- Work request: Each line holding the word "holdLen" must appear in the answer, copied from the entries.
(Data to use)
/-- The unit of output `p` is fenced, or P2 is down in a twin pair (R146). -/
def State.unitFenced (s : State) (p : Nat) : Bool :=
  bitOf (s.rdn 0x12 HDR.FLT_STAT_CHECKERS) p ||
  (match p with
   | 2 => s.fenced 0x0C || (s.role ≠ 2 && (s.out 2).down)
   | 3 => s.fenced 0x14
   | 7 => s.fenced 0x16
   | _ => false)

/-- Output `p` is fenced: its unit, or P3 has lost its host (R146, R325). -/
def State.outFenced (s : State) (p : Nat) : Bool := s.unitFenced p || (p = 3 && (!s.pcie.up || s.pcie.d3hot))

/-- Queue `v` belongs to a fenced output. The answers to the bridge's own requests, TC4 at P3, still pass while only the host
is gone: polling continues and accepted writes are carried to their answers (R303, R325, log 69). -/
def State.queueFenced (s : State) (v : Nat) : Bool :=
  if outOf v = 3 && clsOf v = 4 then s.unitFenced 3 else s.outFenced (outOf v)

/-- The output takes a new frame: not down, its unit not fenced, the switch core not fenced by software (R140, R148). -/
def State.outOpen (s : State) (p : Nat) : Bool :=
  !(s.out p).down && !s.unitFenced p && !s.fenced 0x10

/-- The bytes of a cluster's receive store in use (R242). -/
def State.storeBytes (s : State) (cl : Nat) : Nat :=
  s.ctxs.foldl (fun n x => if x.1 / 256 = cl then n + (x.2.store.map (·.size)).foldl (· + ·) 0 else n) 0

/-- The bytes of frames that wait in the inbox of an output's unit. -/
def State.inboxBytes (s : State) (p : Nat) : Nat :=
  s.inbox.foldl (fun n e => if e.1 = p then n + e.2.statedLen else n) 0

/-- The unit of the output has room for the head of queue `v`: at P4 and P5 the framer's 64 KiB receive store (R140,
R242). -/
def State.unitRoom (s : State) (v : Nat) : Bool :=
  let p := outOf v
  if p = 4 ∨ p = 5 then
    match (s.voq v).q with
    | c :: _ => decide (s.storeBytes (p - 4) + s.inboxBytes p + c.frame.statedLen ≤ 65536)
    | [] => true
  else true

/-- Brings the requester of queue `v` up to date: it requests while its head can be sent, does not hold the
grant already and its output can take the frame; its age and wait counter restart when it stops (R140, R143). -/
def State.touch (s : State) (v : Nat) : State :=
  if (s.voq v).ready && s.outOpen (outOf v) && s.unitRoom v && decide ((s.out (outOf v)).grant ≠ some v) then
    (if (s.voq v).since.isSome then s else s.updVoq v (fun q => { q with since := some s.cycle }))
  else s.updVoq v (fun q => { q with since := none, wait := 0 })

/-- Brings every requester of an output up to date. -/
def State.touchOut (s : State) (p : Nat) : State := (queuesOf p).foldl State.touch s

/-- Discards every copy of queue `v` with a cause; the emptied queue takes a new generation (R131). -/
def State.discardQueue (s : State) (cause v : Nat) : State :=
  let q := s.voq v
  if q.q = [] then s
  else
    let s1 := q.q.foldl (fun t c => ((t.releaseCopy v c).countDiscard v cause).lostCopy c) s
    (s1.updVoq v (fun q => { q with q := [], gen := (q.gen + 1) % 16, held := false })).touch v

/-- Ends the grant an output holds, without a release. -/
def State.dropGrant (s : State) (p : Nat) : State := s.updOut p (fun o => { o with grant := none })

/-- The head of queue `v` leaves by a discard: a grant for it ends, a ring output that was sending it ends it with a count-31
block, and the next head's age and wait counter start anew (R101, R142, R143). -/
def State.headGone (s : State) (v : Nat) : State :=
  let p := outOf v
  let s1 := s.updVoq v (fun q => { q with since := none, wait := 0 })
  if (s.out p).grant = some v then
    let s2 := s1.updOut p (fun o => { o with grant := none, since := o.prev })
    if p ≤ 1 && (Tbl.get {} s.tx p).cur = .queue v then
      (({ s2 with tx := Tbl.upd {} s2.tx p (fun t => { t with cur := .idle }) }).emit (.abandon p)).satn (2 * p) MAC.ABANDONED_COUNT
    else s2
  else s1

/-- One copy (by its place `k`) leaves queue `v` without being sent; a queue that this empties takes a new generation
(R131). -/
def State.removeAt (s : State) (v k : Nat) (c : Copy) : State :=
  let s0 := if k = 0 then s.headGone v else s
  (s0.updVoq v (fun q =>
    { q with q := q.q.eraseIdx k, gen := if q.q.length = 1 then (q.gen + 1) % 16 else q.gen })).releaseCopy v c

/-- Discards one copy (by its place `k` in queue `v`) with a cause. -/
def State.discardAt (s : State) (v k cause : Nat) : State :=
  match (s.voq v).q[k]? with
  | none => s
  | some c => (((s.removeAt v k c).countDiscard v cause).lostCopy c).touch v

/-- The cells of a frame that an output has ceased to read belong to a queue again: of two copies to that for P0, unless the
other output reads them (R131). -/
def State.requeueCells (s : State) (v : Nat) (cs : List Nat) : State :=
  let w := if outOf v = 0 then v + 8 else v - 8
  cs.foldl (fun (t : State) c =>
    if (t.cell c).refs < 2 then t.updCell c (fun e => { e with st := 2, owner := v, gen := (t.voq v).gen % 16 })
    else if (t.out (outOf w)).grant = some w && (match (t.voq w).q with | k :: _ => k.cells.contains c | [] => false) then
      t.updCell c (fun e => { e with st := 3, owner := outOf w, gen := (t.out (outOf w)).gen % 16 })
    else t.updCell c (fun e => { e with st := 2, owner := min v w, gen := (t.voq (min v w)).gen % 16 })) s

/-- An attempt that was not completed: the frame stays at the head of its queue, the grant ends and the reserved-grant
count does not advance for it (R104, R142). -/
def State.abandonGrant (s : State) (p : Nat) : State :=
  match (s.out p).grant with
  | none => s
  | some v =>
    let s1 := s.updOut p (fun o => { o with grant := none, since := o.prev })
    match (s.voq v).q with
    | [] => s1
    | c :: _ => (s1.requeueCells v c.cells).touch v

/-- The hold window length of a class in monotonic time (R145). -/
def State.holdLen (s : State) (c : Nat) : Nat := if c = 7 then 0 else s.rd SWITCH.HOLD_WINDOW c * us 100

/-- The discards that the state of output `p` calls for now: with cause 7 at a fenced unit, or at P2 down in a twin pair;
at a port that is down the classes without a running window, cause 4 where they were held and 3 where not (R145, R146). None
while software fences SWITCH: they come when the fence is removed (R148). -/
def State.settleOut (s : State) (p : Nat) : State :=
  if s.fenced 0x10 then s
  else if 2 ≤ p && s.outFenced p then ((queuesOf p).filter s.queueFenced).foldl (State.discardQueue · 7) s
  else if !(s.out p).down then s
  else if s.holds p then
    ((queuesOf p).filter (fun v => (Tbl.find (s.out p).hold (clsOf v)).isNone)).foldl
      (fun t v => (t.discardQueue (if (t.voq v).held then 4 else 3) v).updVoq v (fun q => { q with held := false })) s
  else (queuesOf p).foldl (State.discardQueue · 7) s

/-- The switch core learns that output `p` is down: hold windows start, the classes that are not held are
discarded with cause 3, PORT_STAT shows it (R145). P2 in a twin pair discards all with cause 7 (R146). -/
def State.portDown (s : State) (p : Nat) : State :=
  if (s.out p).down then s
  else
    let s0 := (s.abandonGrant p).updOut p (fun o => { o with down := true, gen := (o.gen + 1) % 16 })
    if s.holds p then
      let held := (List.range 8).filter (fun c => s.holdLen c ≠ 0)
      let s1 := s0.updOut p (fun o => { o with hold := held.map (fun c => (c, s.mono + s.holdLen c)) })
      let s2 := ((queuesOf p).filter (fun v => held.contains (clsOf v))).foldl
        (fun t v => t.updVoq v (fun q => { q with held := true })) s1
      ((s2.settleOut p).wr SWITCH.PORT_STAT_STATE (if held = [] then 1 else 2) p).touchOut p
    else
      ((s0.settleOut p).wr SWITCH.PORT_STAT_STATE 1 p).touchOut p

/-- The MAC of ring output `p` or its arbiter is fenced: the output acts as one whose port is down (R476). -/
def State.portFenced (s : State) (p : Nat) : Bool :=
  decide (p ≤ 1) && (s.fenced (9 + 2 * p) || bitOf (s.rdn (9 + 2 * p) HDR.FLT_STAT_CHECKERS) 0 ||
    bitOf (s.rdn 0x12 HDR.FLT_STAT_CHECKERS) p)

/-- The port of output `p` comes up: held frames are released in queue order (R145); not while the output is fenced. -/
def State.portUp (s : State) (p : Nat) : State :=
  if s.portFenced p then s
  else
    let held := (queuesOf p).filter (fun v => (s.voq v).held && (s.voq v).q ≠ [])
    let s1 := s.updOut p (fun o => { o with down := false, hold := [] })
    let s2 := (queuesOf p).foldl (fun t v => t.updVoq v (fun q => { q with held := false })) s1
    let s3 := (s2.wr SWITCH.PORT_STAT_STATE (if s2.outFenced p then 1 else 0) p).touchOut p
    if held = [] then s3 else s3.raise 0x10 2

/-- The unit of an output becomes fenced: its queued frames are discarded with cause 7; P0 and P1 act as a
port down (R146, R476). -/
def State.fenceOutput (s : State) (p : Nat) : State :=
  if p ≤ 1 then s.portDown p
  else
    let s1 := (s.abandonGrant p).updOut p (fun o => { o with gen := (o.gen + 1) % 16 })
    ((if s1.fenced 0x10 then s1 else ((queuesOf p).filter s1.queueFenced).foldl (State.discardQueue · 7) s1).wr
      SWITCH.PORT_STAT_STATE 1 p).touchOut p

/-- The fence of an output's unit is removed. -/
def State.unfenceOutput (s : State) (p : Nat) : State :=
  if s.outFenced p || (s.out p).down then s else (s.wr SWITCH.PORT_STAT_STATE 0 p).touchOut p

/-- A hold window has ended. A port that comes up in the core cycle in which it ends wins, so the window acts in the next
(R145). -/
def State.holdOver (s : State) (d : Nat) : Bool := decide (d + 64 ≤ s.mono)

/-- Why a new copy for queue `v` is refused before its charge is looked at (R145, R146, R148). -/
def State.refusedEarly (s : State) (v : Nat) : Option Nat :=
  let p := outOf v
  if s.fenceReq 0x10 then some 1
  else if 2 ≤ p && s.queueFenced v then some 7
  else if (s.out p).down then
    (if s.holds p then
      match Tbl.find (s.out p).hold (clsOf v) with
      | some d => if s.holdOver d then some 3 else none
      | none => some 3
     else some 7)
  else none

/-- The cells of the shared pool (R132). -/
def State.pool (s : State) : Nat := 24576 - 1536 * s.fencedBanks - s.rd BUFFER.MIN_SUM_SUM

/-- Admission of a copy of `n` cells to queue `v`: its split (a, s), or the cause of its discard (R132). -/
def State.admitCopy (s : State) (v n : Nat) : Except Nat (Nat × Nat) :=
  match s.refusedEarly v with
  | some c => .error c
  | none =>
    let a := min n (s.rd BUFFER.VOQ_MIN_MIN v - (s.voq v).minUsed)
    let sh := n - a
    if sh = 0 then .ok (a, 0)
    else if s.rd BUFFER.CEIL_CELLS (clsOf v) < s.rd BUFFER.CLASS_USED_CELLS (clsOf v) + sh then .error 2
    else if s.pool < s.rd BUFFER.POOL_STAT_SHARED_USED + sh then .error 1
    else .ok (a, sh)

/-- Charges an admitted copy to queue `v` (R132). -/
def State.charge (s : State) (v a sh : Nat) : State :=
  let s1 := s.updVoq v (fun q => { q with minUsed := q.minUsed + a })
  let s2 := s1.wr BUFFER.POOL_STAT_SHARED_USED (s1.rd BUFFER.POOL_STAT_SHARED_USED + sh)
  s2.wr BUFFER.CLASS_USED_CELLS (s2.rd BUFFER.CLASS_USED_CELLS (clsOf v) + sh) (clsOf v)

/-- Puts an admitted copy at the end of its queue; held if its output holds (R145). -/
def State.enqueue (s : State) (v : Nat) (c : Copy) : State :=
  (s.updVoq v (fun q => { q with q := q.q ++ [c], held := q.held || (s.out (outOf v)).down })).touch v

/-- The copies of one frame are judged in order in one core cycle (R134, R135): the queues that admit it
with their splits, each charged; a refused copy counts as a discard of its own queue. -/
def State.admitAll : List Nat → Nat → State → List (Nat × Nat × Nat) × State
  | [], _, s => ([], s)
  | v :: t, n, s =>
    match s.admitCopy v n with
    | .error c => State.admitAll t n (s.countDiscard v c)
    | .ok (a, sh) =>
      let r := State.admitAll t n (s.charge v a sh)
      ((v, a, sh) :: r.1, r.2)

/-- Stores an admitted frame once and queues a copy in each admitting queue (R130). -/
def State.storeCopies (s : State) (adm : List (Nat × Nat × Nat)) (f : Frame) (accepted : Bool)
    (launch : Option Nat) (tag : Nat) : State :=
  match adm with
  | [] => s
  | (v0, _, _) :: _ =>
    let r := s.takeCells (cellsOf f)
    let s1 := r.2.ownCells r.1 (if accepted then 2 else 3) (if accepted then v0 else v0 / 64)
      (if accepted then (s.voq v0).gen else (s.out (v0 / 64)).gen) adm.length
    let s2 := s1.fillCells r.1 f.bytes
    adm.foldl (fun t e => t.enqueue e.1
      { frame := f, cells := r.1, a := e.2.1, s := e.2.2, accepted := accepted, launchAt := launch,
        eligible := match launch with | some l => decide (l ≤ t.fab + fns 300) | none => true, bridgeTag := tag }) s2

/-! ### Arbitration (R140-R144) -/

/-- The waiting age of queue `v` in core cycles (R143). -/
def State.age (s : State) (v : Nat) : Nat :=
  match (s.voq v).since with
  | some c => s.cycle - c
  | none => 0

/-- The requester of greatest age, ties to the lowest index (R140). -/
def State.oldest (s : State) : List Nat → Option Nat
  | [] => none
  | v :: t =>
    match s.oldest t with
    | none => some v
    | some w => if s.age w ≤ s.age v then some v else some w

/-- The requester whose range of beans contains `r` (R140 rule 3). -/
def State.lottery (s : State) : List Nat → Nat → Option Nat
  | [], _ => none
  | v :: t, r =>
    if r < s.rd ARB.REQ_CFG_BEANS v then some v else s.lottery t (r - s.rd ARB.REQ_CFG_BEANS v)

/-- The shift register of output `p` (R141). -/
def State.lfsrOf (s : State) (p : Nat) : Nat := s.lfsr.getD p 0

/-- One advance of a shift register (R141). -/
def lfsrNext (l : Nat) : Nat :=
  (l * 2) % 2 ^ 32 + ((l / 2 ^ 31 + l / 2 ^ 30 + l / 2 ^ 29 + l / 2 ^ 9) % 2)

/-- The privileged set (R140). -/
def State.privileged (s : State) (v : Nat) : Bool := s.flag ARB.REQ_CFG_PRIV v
(End Data to use)
- Output of the exercise:
def State.holdLen (s : State) (c : Nat) : Nat := if c = 7 then 0 else s.rd SWITCH.HOLD_WINDOW c * us 100
      let held := (List.range 8).filter (fun c => s.holdLen c ≠ 0)
      let s1 := s0.updOut p (fun o => { o with hold := held.map (fun c => (c, s.mono + s.holdLen c)) })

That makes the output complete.